> Saved data entries
◇ ◇ ◇
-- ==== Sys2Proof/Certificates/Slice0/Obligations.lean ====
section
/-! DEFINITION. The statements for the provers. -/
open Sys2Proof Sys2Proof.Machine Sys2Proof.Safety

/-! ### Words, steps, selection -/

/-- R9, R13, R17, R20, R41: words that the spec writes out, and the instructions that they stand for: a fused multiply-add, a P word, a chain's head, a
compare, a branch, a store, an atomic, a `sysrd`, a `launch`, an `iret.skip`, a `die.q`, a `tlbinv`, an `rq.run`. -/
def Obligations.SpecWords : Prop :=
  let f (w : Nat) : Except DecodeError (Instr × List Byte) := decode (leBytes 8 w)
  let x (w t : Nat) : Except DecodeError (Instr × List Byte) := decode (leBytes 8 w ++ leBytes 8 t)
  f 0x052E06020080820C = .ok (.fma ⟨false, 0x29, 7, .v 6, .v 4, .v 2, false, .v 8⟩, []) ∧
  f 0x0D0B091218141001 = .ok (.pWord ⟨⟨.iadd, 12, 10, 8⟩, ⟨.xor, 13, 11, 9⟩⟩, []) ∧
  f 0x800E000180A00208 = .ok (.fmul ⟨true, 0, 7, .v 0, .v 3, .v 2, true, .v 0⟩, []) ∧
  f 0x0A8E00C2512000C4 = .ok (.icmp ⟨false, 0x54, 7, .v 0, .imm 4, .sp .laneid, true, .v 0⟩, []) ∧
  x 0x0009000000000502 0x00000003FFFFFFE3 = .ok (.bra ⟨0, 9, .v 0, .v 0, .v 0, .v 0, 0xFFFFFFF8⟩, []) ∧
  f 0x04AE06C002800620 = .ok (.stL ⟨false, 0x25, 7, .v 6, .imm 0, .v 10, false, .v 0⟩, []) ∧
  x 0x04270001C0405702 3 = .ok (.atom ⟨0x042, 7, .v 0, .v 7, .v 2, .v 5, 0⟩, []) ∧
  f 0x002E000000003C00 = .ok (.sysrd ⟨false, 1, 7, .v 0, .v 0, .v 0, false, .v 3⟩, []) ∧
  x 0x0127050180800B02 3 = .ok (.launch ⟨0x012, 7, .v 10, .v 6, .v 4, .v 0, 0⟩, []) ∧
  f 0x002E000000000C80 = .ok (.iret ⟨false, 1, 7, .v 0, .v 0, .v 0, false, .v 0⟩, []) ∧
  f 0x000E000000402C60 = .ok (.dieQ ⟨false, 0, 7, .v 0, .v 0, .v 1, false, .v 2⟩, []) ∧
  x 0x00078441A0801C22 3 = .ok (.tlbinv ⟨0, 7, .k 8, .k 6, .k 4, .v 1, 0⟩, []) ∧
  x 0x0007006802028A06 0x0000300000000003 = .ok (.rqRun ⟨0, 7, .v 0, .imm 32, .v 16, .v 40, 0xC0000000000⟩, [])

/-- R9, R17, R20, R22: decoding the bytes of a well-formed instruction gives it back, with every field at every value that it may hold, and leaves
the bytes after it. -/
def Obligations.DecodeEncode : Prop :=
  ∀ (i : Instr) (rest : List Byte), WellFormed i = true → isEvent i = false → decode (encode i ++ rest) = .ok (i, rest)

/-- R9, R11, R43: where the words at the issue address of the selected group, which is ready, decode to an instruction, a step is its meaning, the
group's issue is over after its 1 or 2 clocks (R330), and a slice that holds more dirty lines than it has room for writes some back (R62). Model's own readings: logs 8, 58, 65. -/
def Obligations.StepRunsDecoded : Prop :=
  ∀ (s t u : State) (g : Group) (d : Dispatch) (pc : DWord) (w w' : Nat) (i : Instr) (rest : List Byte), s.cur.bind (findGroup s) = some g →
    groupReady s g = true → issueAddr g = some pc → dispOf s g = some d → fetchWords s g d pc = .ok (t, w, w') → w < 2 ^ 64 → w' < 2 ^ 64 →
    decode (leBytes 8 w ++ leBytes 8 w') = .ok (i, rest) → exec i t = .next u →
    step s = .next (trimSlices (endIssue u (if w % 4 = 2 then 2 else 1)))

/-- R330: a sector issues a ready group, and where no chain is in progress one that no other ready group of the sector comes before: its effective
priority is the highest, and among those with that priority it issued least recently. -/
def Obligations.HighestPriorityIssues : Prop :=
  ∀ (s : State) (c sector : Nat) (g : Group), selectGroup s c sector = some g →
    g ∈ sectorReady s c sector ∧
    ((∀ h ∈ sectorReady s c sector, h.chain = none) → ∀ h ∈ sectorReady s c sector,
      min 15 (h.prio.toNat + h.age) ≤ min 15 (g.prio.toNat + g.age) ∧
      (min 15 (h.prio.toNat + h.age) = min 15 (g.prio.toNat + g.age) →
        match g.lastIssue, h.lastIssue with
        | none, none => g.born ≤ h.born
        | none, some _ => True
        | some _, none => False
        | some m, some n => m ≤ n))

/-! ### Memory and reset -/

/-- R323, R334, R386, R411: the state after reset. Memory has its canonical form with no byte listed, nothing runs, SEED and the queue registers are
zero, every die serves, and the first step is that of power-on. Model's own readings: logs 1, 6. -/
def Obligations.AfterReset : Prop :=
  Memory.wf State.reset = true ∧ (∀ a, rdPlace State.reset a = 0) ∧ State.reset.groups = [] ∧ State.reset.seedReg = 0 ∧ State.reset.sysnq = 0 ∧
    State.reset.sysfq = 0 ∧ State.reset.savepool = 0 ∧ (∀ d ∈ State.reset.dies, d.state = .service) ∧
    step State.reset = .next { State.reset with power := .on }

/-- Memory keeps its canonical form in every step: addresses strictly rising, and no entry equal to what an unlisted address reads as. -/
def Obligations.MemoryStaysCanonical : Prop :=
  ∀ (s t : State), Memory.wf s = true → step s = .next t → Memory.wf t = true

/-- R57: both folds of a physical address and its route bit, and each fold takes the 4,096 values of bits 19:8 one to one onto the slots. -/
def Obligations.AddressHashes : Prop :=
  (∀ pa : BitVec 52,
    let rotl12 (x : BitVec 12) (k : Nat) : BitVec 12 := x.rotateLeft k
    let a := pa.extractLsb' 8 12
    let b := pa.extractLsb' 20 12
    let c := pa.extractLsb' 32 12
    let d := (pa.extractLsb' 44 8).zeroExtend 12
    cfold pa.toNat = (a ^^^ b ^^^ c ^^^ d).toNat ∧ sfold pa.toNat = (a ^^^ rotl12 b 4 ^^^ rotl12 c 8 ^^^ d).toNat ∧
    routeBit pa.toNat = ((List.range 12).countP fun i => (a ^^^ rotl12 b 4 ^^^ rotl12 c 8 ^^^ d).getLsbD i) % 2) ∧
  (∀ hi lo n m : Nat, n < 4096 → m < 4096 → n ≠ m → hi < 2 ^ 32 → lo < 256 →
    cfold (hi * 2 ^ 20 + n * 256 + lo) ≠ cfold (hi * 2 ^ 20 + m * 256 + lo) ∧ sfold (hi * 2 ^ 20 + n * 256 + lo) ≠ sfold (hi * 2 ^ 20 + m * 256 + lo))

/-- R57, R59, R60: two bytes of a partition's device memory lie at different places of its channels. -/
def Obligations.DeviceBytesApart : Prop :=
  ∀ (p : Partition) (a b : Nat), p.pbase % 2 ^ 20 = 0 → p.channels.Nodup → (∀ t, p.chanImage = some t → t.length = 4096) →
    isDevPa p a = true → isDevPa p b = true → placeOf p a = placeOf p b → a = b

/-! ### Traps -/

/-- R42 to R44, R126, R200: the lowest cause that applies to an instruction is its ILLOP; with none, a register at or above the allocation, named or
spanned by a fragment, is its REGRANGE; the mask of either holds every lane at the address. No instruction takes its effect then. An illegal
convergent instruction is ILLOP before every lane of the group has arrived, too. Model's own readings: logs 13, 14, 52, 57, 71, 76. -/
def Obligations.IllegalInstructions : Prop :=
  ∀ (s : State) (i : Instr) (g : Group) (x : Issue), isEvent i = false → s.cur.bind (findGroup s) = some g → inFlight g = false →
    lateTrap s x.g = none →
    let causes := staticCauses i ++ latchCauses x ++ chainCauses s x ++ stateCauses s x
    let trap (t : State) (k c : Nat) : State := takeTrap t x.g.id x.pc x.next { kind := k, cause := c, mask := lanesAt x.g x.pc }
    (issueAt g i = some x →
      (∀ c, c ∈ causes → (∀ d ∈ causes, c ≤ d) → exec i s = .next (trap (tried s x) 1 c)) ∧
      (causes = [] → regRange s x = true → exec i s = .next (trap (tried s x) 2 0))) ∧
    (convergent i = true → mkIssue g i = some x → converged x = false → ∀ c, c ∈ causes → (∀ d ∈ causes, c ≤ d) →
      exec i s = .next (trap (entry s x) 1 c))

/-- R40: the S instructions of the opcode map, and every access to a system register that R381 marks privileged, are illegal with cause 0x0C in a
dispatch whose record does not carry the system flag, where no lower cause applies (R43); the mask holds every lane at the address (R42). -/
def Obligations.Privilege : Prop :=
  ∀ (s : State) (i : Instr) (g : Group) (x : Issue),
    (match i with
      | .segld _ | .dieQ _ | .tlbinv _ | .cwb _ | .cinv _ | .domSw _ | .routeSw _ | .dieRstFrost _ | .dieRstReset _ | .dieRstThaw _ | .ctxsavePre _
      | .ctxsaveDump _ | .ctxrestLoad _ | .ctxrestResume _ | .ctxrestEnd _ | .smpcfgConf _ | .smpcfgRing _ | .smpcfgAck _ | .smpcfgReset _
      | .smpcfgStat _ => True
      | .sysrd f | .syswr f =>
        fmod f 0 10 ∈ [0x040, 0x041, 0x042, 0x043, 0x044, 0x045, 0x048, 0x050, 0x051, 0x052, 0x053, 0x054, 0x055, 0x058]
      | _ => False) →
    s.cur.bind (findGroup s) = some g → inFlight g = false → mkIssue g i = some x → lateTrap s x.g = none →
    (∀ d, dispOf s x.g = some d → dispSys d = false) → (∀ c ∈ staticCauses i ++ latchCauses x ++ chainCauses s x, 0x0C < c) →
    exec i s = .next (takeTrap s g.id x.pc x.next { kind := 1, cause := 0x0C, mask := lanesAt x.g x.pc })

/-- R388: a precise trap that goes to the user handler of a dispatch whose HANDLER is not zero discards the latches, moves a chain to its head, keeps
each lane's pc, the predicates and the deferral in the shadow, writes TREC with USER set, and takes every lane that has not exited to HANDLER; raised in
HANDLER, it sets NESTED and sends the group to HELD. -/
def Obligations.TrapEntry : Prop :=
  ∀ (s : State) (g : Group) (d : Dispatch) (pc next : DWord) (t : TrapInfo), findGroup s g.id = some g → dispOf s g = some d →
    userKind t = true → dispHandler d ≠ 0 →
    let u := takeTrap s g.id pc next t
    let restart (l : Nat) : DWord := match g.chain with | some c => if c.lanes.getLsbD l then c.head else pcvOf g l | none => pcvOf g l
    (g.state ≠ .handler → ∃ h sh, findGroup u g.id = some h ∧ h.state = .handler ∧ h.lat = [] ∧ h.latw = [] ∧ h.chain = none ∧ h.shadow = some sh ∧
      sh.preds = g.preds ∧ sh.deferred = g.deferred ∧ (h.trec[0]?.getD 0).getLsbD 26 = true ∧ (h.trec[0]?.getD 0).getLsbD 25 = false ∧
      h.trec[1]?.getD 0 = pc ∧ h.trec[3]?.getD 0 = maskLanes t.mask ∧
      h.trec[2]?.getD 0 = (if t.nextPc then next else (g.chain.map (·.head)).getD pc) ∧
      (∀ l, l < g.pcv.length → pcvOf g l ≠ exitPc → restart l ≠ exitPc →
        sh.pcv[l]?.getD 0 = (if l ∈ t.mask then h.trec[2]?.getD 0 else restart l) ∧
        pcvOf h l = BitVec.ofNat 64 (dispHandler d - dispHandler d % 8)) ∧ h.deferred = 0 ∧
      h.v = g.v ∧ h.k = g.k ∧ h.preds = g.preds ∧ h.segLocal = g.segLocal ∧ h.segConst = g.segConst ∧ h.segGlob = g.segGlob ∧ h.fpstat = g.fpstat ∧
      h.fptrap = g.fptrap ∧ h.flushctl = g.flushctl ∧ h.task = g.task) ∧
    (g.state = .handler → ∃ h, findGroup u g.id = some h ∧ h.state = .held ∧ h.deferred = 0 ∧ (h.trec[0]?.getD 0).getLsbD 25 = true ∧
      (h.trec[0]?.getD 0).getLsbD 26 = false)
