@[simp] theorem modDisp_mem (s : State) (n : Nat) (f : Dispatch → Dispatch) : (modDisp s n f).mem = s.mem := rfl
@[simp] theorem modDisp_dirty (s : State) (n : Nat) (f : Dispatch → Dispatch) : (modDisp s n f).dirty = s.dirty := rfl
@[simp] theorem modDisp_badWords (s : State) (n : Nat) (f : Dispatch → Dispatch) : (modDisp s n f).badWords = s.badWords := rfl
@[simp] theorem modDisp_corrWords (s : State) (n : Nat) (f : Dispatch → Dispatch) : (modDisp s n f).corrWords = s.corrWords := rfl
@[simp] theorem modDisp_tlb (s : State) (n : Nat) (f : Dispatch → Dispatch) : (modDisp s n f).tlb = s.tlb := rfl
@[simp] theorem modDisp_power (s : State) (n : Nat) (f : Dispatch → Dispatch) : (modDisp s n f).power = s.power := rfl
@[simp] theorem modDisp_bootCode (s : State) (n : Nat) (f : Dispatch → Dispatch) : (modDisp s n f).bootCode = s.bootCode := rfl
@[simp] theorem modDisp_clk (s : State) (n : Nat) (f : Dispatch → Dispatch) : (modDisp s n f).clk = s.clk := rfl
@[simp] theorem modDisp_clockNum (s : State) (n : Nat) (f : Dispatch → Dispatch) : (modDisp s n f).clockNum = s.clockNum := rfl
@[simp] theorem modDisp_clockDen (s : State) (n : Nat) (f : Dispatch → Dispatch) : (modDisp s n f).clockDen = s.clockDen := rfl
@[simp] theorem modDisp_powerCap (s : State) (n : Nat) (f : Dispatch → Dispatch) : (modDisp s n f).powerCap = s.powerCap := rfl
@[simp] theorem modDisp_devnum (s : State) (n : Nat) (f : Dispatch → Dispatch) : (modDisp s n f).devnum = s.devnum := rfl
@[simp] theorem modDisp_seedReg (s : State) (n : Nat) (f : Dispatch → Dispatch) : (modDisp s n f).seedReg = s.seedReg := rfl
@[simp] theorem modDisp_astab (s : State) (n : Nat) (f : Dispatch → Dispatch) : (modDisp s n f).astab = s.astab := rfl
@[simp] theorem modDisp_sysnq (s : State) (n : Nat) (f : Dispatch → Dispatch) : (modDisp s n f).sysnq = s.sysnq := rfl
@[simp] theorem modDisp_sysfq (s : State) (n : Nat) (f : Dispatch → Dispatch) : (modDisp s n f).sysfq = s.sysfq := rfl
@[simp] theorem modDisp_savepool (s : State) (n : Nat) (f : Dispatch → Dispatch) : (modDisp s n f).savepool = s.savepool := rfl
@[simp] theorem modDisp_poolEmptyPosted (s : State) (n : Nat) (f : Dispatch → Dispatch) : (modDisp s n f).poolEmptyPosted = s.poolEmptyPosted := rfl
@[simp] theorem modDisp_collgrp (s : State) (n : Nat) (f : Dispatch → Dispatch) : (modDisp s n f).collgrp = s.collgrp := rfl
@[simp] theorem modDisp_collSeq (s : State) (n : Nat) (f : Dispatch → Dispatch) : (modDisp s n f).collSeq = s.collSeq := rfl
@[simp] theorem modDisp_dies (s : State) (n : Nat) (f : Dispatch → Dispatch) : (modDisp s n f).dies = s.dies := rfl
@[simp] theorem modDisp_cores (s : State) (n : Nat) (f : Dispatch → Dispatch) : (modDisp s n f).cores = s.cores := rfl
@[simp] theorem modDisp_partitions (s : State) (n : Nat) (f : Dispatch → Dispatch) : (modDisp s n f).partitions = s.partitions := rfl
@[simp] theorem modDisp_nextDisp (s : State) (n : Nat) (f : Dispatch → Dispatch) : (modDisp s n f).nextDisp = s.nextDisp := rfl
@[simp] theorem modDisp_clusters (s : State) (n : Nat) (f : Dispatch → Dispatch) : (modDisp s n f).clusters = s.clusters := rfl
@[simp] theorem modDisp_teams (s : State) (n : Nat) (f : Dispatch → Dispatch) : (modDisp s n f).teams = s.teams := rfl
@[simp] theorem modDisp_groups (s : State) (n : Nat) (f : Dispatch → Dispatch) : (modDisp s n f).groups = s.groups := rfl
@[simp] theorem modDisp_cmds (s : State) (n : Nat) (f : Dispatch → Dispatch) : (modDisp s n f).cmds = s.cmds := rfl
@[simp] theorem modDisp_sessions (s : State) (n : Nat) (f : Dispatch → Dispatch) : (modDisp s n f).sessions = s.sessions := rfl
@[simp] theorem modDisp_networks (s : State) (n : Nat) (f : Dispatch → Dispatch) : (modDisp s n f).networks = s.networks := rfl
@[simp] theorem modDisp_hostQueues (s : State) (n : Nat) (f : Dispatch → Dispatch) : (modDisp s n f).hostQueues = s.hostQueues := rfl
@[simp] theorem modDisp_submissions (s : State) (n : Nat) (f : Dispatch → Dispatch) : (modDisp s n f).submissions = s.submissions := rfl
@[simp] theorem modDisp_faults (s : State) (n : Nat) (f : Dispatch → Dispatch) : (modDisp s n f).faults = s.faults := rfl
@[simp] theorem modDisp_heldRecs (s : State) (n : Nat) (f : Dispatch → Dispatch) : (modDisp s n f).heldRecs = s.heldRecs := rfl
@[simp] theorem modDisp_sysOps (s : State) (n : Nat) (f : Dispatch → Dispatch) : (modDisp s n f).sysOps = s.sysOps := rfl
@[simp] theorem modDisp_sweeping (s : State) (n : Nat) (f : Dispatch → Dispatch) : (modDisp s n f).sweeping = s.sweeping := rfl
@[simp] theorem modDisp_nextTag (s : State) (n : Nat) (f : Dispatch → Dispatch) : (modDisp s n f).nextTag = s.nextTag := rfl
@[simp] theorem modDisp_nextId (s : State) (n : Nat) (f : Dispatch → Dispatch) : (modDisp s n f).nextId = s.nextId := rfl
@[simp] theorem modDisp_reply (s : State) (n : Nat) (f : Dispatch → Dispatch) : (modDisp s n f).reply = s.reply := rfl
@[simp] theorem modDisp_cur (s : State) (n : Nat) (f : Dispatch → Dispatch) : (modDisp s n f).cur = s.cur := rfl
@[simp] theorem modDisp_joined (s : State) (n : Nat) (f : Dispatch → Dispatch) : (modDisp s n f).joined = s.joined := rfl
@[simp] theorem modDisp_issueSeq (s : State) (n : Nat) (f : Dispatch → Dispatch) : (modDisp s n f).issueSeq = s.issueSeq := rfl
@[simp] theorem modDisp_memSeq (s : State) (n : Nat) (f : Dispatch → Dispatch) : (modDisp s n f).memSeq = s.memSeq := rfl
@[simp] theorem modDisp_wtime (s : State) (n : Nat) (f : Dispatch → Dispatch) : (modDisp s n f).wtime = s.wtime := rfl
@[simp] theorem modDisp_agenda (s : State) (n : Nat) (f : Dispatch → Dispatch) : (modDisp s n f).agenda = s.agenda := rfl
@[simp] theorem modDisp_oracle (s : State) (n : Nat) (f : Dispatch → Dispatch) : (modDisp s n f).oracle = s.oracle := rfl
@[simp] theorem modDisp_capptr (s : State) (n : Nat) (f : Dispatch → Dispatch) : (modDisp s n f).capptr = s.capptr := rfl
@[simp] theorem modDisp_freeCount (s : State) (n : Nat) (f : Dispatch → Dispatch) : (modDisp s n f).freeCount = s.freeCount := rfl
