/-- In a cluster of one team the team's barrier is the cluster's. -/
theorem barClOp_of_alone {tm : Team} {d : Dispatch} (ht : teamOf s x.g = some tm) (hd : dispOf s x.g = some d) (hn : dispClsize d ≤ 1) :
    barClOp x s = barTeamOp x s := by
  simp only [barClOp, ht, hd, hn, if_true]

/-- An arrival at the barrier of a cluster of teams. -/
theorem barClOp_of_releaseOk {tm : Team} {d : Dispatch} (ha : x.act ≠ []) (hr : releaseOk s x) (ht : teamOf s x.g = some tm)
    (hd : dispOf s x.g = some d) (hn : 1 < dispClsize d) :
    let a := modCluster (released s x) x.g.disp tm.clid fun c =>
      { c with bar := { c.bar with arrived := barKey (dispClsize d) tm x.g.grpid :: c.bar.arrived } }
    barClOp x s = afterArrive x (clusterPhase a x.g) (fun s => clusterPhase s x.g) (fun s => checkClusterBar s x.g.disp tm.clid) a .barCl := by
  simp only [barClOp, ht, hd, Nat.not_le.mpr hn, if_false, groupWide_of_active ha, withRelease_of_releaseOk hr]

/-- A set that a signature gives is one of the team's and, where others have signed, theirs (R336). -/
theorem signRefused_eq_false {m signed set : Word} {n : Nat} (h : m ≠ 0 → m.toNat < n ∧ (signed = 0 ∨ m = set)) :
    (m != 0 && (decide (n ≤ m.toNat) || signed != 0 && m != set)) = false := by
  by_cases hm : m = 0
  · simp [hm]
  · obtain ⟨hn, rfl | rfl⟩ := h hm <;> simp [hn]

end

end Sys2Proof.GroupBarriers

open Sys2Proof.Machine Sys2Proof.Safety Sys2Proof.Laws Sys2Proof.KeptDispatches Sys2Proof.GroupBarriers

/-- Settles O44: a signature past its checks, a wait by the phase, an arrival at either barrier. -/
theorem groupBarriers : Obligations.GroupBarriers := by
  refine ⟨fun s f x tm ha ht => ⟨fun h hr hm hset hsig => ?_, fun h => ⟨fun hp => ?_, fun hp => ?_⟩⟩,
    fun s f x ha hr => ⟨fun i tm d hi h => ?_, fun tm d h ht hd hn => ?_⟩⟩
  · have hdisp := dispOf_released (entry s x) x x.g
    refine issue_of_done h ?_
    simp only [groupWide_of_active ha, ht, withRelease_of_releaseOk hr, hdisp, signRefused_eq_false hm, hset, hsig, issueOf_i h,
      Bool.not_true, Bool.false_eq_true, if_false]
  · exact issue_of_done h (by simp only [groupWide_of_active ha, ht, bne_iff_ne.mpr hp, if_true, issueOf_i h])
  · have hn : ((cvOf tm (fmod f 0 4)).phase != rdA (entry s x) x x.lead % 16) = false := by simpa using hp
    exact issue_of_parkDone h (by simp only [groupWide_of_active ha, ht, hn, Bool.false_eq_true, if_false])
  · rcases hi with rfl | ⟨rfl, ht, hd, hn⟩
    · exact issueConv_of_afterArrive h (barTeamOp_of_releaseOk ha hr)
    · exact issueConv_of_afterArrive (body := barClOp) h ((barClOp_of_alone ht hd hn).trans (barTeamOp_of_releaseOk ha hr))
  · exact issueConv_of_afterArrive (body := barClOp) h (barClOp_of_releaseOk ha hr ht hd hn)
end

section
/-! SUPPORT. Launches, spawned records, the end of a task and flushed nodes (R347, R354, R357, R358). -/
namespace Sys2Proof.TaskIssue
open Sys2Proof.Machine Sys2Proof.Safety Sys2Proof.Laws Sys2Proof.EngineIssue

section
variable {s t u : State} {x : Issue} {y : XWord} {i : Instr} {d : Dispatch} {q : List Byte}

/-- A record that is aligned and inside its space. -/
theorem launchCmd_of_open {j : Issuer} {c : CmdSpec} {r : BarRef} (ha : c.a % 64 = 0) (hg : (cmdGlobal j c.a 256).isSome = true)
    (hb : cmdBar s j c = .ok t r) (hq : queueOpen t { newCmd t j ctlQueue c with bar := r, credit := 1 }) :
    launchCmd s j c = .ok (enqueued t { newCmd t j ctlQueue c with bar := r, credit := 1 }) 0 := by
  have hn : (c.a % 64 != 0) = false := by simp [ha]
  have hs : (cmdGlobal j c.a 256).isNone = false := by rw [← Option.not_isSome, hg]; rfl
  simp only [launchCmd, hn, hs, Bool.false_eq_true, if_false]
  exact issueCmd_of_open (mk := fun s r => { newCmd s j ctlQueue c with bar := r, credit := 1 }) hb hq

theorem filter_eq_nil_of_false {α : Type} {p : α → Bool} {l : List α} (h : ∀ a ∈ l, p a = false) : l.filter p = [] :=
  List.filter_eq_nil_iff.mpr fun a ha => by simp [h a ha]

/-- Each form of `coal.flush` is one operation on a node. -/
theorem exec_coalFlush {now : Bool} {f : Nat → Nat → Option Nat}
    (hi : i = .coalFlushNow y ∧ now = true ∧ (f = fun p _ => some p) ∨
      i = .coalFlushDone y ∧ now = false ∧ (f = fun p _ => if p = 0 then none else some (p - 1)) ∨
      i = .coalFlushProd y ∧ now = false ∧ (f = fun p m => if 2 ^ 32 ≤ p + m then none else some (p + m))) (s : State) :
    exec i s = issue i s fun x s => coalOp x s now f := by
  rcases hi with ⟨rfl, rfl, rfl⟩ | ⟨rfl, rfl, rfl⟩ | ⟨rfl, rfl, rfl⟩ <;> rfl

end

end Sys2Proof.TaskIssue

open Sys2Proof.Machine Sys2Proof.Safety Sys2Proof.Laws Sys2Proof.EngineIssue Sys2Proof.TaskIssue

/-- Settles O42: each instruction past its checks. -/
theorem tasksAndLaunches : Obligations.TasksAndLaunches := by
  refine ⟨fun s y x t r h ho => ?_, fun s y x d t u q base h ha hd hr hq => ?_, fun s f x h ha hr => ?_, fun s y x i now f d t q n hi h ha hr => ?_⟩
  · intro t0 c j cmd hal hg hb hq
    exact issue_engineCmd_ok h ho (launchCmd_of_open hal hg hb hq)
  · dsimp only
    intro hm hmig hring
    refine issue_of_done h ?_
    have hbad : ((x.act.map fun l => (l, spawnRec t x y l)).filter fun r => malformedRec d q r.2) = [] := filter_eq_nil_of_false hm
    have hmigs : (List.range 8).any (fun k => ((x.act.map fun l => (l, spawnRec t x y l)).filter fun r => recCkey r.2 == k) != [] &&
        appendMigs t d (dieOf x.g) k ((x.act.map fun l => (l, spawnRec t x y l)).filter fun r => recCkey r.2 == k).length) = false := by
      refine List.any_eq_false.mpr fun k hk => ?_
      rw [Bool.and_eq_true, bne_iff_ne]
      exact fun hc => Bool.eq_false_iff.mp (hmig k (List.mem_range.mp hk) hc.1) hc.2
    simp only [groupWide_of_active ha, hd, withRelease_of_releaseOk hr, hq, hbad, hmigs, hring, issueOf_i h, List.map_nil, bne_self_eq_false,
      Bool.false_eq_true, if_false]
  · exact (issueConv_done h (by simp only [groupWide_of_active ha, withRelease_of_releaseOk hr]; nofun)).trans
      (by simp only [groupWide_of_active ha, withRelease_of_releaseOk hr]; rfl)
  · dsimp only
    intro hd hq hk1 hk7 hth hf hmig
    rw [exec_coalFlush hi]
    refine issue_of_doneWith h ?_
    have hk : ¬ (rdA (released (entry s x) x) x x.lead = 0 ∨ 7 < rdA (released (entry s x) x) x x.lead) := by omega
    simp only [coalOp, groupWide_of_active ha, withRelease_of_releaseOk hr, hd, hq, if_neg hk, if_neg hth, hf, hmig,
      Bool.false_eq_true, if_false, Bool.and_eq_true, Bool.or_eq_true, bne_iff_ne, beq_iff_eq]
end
◇ ◇ ◇
There is a run of lines above from the one with "def Obligations.DeviceBytesApart : Prop" to the one with "spanned by a"; print exactly that run, both ends included, and nothing else.

def Obligations.DeviceBytesApart : Prop :=
  ∀ (p : Partition) (a b : Nat), p.pbase % 2 ^ 20 = 0 → p.channels.Nodup → (∀ t, p.chanImage = some t → t.length = 4096) →
    isDevPa p a = true → isDevPa p b = true → placeOf p a = placeOf p b → a = b

/-! ### Traps -/

/-- R42 to R44, R126, R200: the lowest cause that applies to an instruction is its ILLOP; with none, a register at or above the allocation, named or
spanned by a fragment, is its REGRANGE; the mask of either holds every lane at the address. No instruction takes its effect then. An illegal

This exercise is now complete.